Un fitto brusio accompagnò il piccolo Harry verso lo sgabello. Lui che era piccino: mingherlino, coi capelli sparati in ogni direzione, gli occhiali storti e i vestiti che lo facevano apparire ancora più magro. A Fera, più che curiosità, ispirò tenerezza.

«Ma quello… non sembra Harry Potter» commentò Penelope, evidentemente delusa dall’aspetto del leggendario bambino.

«Che ti aspettavi, Arnold Schwarzenegger?» avrebbe voluto chiedere Fera, ma tenne per sé la citazione babbana e guardò il Cappello calare sulla fronte del bambino.

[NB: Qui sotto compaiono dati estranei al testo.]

/-- R326: REG, ROW, HALF and STRM name a stream: the region exists and holds that half-stripe. -/
def Core.fifoNode (c : Core) (p3 : Nat) : Option Nat :=
  match c.regions.get? (fifoReg p3) with
  | some r => if fifoRow p3 < r.height && (r.wide || fifoHalf p3 == r.half) then some ((r.row0 + fifoRow p3) * 2 + fifoHalf p3) else none
  | none => none

/-- R326: the bank tokens and the stream of a stream FIFO; the spec names no $EVAL for these traps. DESIGN CHOICE: notes/assumptions/18.md. -/
def fifoCheck (s : State) (k : Nat) (w : BlockWords) : Option (Nat × Nat × State) :=
  let c := s.core k
  let (n, s') := s.draw
  if (upFrom 0 (fifoSegs (w.P 3))).any (fun g => c.bankTok.get? (fifoBank w.c1 (w.P 1) g) != some 8) then some (0x303, (Config.freeEval n).toNat, s')
  else if (c.fifoNode (w.P 3)).isNone then some (0x305, (Config.freeEval n).toNat, s')
  else none

/-- DMAS (R326, R327). DESIGN CHOICE: notes/assumptions/18.md. -/
def execDmas (g : BitVec 16) (d a b : Operand) (m : BitVec 4) (s : State) : Out3 :=
  runControl (.dmas g d a b m) (fun k s => blockCommand 0xE1 d a b m (fun _ _ w => dmasRule w) fifoCheck
    (fun w c => { c with segs := List.replicate (fifoSegs (w.P 3)) 0, handed := List.replicate (fifoSegs (w.P 3)) 0 }) k s) s

/-- GATH (R328). -/
def execGath (g : BitVec 16) (d a b : Operand) (m : BitVec 4) (s : State) : Out3 :=
  runControl (.gath g d a b m) (fun k s => blockCommand 0xE2 d a b m (fun _ _ w => gathRule false w) (fun _ _ _ => none) (fun _ c => c) k s) s

/-- SCAT (R328). -/
def execScat (g : BitVec 16) (d a b : Operand) (m : BitVec 4) (s : State) : Out3 :=
  runControl (.scat g d a b m) (fun k s => blockCommand 0xE3 d a b m (fun _ _ w => gathRule true w) (fun _ _ _ => none) (fun _ c => c) k s) s

/-- STAGE (R329). -/
def execStage (g : BitVec 16) (d a b : Operand) (m : BitVec 4) (s : State) : Out3 :=
  runControl (.stage g d a b m) (fun k s => blockCommand 0xE4 d a b m (fun _ _ w => stageRule w) (fun _ _ _ => none) (fun _ c => c) k s) s

/-- R425: the domain group of a partition: its positions with V set, in order. -/
def Part.domain (p : Part) : List (Nat × Nat) :=
  (p.dgroup.filter fun x => x.2.getLsbD 63).map fun x => (bits x.2.toNat 5 0, bits x.2.toNat 13 8)

/-- R330, R425: the size of the group that a COLL names, and the number of this member in it. DESIGN CHOICE: notes/assumptions/39.md. -/
def State.collGroupOf (s : State) (k group : Nat) : Nat × Nat :=
  if group = 1 then
    match s.launchOf k with
    | some (_, l) => ((s.part l.part).domain.length, ((s.part l.part).domain.findIdx? fun x => x == (s.ownPkg, l.part)).getD 0)
    | none => (1, 0)
  else (s.gangOf k, s.memberOf k)

/-- COLL (R330, R331). -/
def execColl (g : BitVec 16) (d a b : Operand) (m : BitVec 4) (s : State) : Out3 :=
  runControl (.coll g d a b m) (fun k s => blockCommand 0xE5 d a b m
    (fun s k w => let p := s.collGroupOf k (collGroup (w.P 2)); collRule p.1 p.2 w) (fun _ _ _ => none) (fun _ c => c) k s) s

/-! ### Messages (R333, R334) -/

/-- R333: the core that a target value names. -/
def State.targetCore (s : State) (k t : Nat) : Option Nat :=
  match (s.core k).part with
  | none => none
  | some p =>
    if 256 ≤ t || (s.part p).removed.contains t then none else (s.part p).cores[t]?

/-- MSG (R333): the 64 bytes are read at issue (R318). -/
def msgEff (d a b : Operand) (m : BitVec 4) (k : Nat) (s : State) : Option (Eff × Flow × State) :=
  let c := s.capSrc a
  let t := (s.src b).wide
  if s.held k then none
  else match blockCheck (s.cc k).tilecap c 0 64 pRD with
    | .error x => some ({}, .trap x 0, s)
    | .ok addr =>
      match s.targetCore k t with
      | none => some ({}, .trap 0x302 t, s)
      | some _ =>
        match s.poisoned k addr 64 with
        | some u => some ({}, .trap 0x3E0 u, s)
        | none =>
          let u := s.loadCap (tileLoc k addr)
          let asCap := u.valid && u.gl && c.cl
          enqueue k (tokenEff d) (partsOf addr 64)
            { id := s.nextId, op := 0xE6, dst := startOf d, order := orderOf m, scope := scopeOf m, issued := s.cycle
              c0 := if asCap then u else { u with tag := false }
              words := BitVec.ofNat 64 t :: (upFrom 0 8).map (fun i => BitVec.ofNat 64 (s.load (tileLoc k (addr + 8 * i)) 8)), at_ := s.cycle + 1 }
            s
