-- ==== Sys2Proof/Machine/NodeEv.lean ====
section
/-! DEFINITION. Steps of the memory nodes: STREAM_READ, STREAM_WRITE, NODE_REQUEST, STREAM_RETRY (spec/13 R259 to R275; spec/14 R287 to R289;
spec/15 R301; spec/21 R374). -/
namespace Sys2Proof.Machine

/-! ### Positions (R260, R273) -/

/-- R260: the number of positions of a pattern. -/
def streamTotal (w : List Word64) : Nat := stCount w 0 * stCount w 1 * stCount w 2 * stCount w 3

/-- R260: coordinate `d` of a position. -/
def coordOf (w : List Word64) (p d : Nat) : Nat :=
  match d with
  | 0 => p % stCount w 0
  | 1 => p / stCount w 0 % stCount w 1
  | 2 => p / (stCount w 0 * stCount w 1) % stCount w 2
  | _ => p / (stCount w 0 * stCount w 1 * stCount w 2) % stCount w 3

/-- R260: the bit address of a position. -/
def elemBitAddr (w : List Word64) (p : Nat) : Int :=
  let n := (coordOf w p 0 : Int) * stStride w 0 + (coordOf w p 1 : Int) * stStride w 1 + (coordOf w p 2 : Int) * stStride w 2
    + (coordOf w p 3 : Int) * stStride w 3
  8 * (stBase w : Int) + n * (ebits (stFmt w) : Nat)

/-- R260: the bytes that a position touches: the first, their number, and the bit at which the element starts in them. -/
def elemRange (w : List Word64) (p : Nat) : Int × Nat × Nat :=
  let a := elemBitAddr w p
  let lo := a / 8
  (lo, ((a + (ebits (stFmt w) : Nat) - 1) / 8 - lo + 1).toNat, (a % 8).toNat)

/-- R273: the byte offset of the scale that covers a position. -/
def scaleOff (w : List Word64) (p : Nat) : Nat :=
  stSbase w + 4 * (coordOf w p 0 / 32 + (stCount w 0 + 31) / 32 * (coordOf w p 1 + stCount w 1 * (coordOf w p 2 + stCount w 2 * coordOf w p 3)))

/-- R272: elements in one token or packet of a streaming read, or in one value of a streaming write. DEDUCED: notes/assumptions/36.md. -/
def perToken (w : List Word64) : Nat :=
  if stConv w != 0 then 1
  else if stDest w = 1 || stDest w = 2 then (match stFmt w with
    | 11 => 32
    | 12 => 16
    | 13 => 8
    | _ => 4)
  else 64 / ebits (stFmt w)

/-! ### Access (R254, R258, R268) -/

/-- The 64-byte lines of a tile range. -/
def linesOf (a n : Nat) : List Nat := if n = 0 then [] else upFrom (a / 64) ((a + n - 1) / 64 + 1 - a / 64)
/-- The bank of a line. -/
def lineBank (l : Nat) : Nat := l / 2 ^ 11 % 32

/-- The tile address and the length of the bytes of a position. -/
def Stream.place (x : Stream) (p : Nat) : Nat × Nat := (x.cap.base + (elemRange x.words p).1.toNat, (elemRange x.words p).2.1)
/-- The tile address of the scale that covers a position. -/
def Stream.scaleAt (x : Stream) (p : Nat) : Nat := x.cap.base + scaleOff x.words p

/-- R258, R273: the checks of an access to position `p` for permission `need`: the lines that it takes, or the cause that fails. An access that
`reads` a block-scaled stream reads the scale too. DESIGN CHOICE: notes/assumptions/5.md. -/
def Stream.check (x : Stream) (p need : Nat) (reads : Bool) : Except Nat (List Nat) :=
  let (o, n, _) := elemRange x.words p
  let scaled := stBs x.words && reads
  if streamTotal x.words ≤ p then .error 0x201
  else match capCheck x.cap o n need true with
    | some c => .error c
    | none =>
      match (if scaled then capCheck x.cap (scaleOff x.words p) 4 pRD true else none) with
      | some c => .error c
      | none => .ok (linesOf (x.place p).1 n ++ (if scaled then linesOf (x.scaleAt p) 4 else []))

/-- R255: the uncorrectable units that a read of position `p` touches, by their numbers in the tile. -/
def State.spoiled (s : State) (k : Nat) (x : Stream) (p : Nat) : List Nat :=
  ((unitsOf (x.place p).1 (x.place p).2 ++ (if stBs x.words then unitsOf (x.scaleAt p) 4 else [])).filter fun u => s.bad.contains (tileLoc k 0 / 16 + u))

/-- R254, R268: a bank can serve a line for region `rn` in this cycle. -/
def State.lineReady (s : State) (k rn l : Nat) : Bool := (s.core k).holder s.cycle (lineBank l) == some rn && !s.bankBusy k (lineBank l)

/-- R254: the banks serve what they can of the lines, one line of a bank in a cycle; those of `op` are being served in it. Each line is noted with its
bytes, and `put` writes its part. DESIGN CHOICE: notes/assumptions/11.md. -/
def State.serveLines (k rn : Nat) (op : List Nat) (put : Nat → State → State) :
    List Nat → List (Nat × List Byte) → State → List (Nat × List Byte) × State
  | [], h, s => (h, s)
  | l :: r, h, s =>
    if h.any (fun q => q.1 == l) || !(op.contains l || s.lineReady k rn l) then State.serveLines k rn op put r h s
    else State.serveLines k rn op put r (h ++ [(l, memBytes s.mem (tileLoc k (64 * l)) 64)])
      (put l (if op.contains l then s else s.useBanks k [lineBank l]))

/-- Bytes among the lines that have been served. -/
def heldValue (h : List (Nat × List Byte)) (a n : Nat) : Nat :=
  ofBytes ((upFrom a n).map fun b => ((h.find? fun q => q.1 == b / 64).map fun q => q.2.getD (b % 64) 0).getD 0)

/-- R272: the part of an element that lies in line `l`, written. -/
def State.putPart (s : State) (k : Nat) (x : Stream) (p v l : Nat) : State :=
  let (_, n, sh) := elemRange x.words p
  let a := (x.place p).1
  let new := setBits (s.load (tileLoc k a) n) sh (ebits (stFmt x.words)) v
  let lo := max a (64 * l)
  s.store (tileLoc k lo) (min (a + n) (64 * l + 64) - lo) (new / 2 ^ (8 * (lo - a)))

/-- What a cycle brings to an access: a fault with the uncorrectable unit that it met, if any, and the state; or the lines served so far, whether they
are all of them, and the state. -/
inductive Served where
  | fault (cause : Nat) (unit : Option Nat) (s : State)
  | part (held : List (Nat × List Byte)) (all : Bool) (s : State)
deriving DecidableEq, Repr

/-- R254, R255, R258, R268: a cycle of an access of stream `i` of node `n` to position `p`, of which `h` has been served; `val` is the code that a
plain write stores, and `op` the lines that the cycle already serves for the same value. -/
def State.serveAccess (s : State) (k n i rn p need : Nat) (reads : Bool) (val : Option Nat) (op : List Nat) (h : List (Nat × List Byte)) : Served :=
  let x := ((s.core k).nodes.getD n {}).stream i
  match x.check p need reads with
  | .error c => .fault c none s
  | .ok ls =>
    let q := s.serveLines k rn op (fun _ t => t) ls h
    match (if reads then (s.spoiled k x p).find? fun u => q.1.any (fun y => y.1 == u / 4) && !h.any fun y => y.1 == u / 4 else none) with
    | some u => .fault 0x3E0 (some u) q.2
    | none =>
      let r := s.serveLines k rn op (fun l t => match val with
        | some v => t.putPart k x p v l
        | none => t) ls h
      .part r.1 (ls.all fun l => r.1.any fun q => q.1 == l) r.2

/-- R254, R298: an ordered update of position `p`: its lines are served together, once the banks are free for all of them, and hold their banks for a
cycle each, so that no access comes between its reads and its writes. DESIGN CHOICE: notes/assumptions/11.md. -/
def State.serveUpdate (s : State) (k n i rn p : Nat) : Served :=
  let x := ((s.core k).nodes.getD n {}).stream i
  match x.check p pAT true with
  | .error c => .fault c none s
  | .ok ls =>
    let ls := ls.eraseDups
    if !ls.all (fun l => s.lineReady k rn l) then .part [] false s
    else
      let t := s.useBanks k (ls.map lineBank)
      match s.spoiled k x p with
      | u :: _ => .fault 0x3E0 (some u) t
      | [] => .part (ls.map fun l => (l, memBytes s.mem (tileLoc k (64 * l)) 64)) true t

/-- The cycles for which the bank of an ordered update serves its lines. -/
def updateCycles (upd : Bool) (h : List (Nat × List Byte)) : Nat :=
  if upd then (h.map fun q => (h.filter fun y => lineBank y.1 == lineBank q.1).length).foldl max 1 else 1

/-- The code of an element among the lines served (R271). -/
def Stream.heldCode (x : Stream) (h : List (Nat × List Byte)) (p : Nat) : Nat :=
  heldValue h (x.place p).1 (x.place p).2 / 2 ^ (elemRange x.words p).2.2 % 2 ^ ebits (stFmt x.words)

/-- R272: the bits of an element replaced. -/
def State.putCode (s : State) (k : Nat) (x : Stream) (p v : Nat) : State :=
  let (_, n, sh) := elemRange x.words p
  let a := tileLoc k (x.place p).1
  s.store a n (setBits (s.load a n) sh (ebits (stFmt x.words)) v)

/-- R273: the scale that covers a position, when the stream is block-scaled. -/
def Stream.heldScale (x : Stream) (h : List (Nat × List Byte)) (p : Nat) : Option Nat :=
  if stBs x.words then some (heldValue h (x.scaleAt p) 4) else none

/-- The bank of the last byte of an element (R327). -/
def Stream.bankAt (x : Stream) (p : Nat) : Nat := lineBank (((x.place p).1 + (x.place p).2 - 1) / 64)

/-- R327: the access to position `p` has been served. -/
def Stream.accessed (x : Stream) (p now : Nat) : Stream := { x with bank := some (x.bankAt p), banked := x.banked.set (x.bankAt p) now }

/-- R272, R273: an element in its delivered form. -/
def deliveredForm (w : List Word64) (code : Nat) (scale : Option Nat) : Nat :=
  match stConv w with
  | 0 => code
  | 1 => decodeElem (stFmt w) code scale
  | _ => wrap (intCode (stFmt w) code) 64

/-! ### Streams in place -/

def State.stream (s : State) (k n i : Nat) : Stream := ((s.core k).nodes.getD n {}).stream i

def State.modStream (s : State) (k n i : Nat) (f : Stream → Stream) : State :=
  s.modCore k fun c => { c with nodes := c.nodes.mod n fun y => if i = 0 then { y with s0 := f y.s0 } else { y with s1 := f y.s1 } }

/-- The region of a node and the node's row in it. -/
def Core.nodeRegion (c : Core) (n : Nat) : Option (Nat × Region × Nat) :=
  (c.regionOf (n / 2 * 16 + n % 2 * 8)).map fun p => (p.1, p.2, n / 2 - p.2.row0)

/-- R266, R377: the node may issue accesses. A stop holds back read-ahead alone (R405). -/
def Region.nodeLive (r : Region) (row : Nat) : Bool :=
  r.started && !r.frozen && r.freeze == .none && ((r.row row).st == .active || (r.row row).st == .passed)

/-- R273, R275: FNAN is set, with a record the first time since the load. -/
def State.setFnan (s : State) (k n i p : Nat) (scale : Option Nat) : State :=
  match scale, (s.core k).nodeRegion n with
  | some w, some (rn, r, row) =>
    if isNaNScale w && !(s.stream k n i).fnan then
      (s.modStream k n i fun x => { x with fnan := true }).postCore k 0x24
        (rn % 8 + row % 16 * 2 ^ 4 + n % 2 * 2 ^ 8 + i % 2 * 2 ^ 9 + r.cur.getD 0 % 2 ^ 16 * 2 ^ 16 + (r.row row).pick % 256 * 2 ^ 32) p
    else s
  | _, _ => s

/-! ### Sending (R262, R265) -/

/-- R262: the outer V-element of a half-stripe. -/
def outerElem (n : Nat) : Nat := n / 2 * 16 + n % 2 * 15

/-- R262: the channel of a stream and the latch that its tokens enter. -/
def Core.streamChan (c : Core) (r : Region) (n row : Nat) (w : List Word64) : Nat × Nat :=
  let e := r.elemAt row (stDcol w)
  (e * 8 + stDch w, c.hops (outerElem n) e false)

/-- R262: a token or packet leaves the node, if its latch has a place. -/
def State.sendFrom (s : State) (k n rn row : Nat) (r : Region) (w : List Word64) (ctx : Nat) (body : BitVec 256) : Option State :=
  let c := s.core k
  match stDest w with
  | 0 =>
    let (key, hop) := c.streamChan r n row w
    if (c.link key).held hop s.cycle < 2 then
      some (s.modCore k fun c => { c with links := c.links.set key ((c.link key).push hop
        { payload := body.setWidth 64, ctx := ctx, kind := 0, arrived := s.cycle, origin := 1 }) })
    else none
  | 1 =>
    if (c.rbus.get? n).isNone then
      some (s.modCore k fun c => { c with rbus := c.rbus.set n { body := body, rowid := stPid w, colid := 0xFF, ctx := ctx, arrived := s.cycle, node := n } })
    else none
  | 2 =>
    let bus := rn * 16 + stDcol w
    if (c.cbus.get? bus).isNone then
      some (s.modCore k fun c => { c with cbus := c.cbus.set bus { body := body, rowid := 0xFF, colid := stPid w, ctx := ctx, arrived := s.cycle, node := n } })
    else none
  | _ => some s

/-- R265: the oldest read that has not been sent leaves when it may. -/
def State.sendAhead (s : State) (k n i : Nat) : State :=
  let x := s.stream k n i
  match x.ahead, (s.core k).nodeRegion n with
  | a :: rest, some (rn, r, row) =>
    if a.at_ ≤ s.cycle then
      match s.sendFrom k n rn row r x.words a.ctx a.body with
      | some s' => s'.modStream k n i fun x => { x with ahead := rest }
      | none => s
    else s
  | _, _ => s

/-! ### STREAM_READ (R264, R272) -/

/-- R260: the stream after position `p`: it restarts, or stops after the last. -/
def Stream.next (x : Stream) : Stream :=
  if x.pos + 1 < streamTotal x.words then { x with pos := x.pos + 1 }
  else if stRep x.words then { x with pos := 0 } else { x with pos := x.pos + 1, done := true }

/-- R272: elements packed from the lowest bit. -/
def packElems (w : List Word64) (l : List Nat) : BitVec 256 :=
  if stConv w = 0 then BitVec.ofNat 256 (l.reverse.foldl (fun v x => v * 2 ^ ebits (stFmt w) + x) 0) else BitVec.ofNat 256 (l.getD 0 0)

E se fosse finito nella sua Casa? Paul aveva ragione, per Corvonero sarebbe stato un grande lustro. D’altra parte, era come diceva Ed: dipendeva dal suo carattere, non da altro.

Dopo qualche lungo secondo, in cui si potevano sentire i ritratti stessi respirare, il Cappello emise il verdetto a gran voce.

«GRIFONDORO!».

Fera sobbalzò, mentre il tavolo rosso e oro esplodeva. D’istinto, la ragazza cercò con lo sguardo Percy, e quando lo vide sorrise: il suo amico si era alzato in piedi per dare personalmente il benvenuto a Harry nella sua Casa.

«Per Circe,» mormorò tra sé, «adesso ci rinfaccerà per secoli il fatto che il grande Potter è un Grifondoro come lui».

In fondo, però, non le dispiaceva; e quando Percy guardò raggiante nella sua direzione, si congratulò in silenzio alzando un pollice.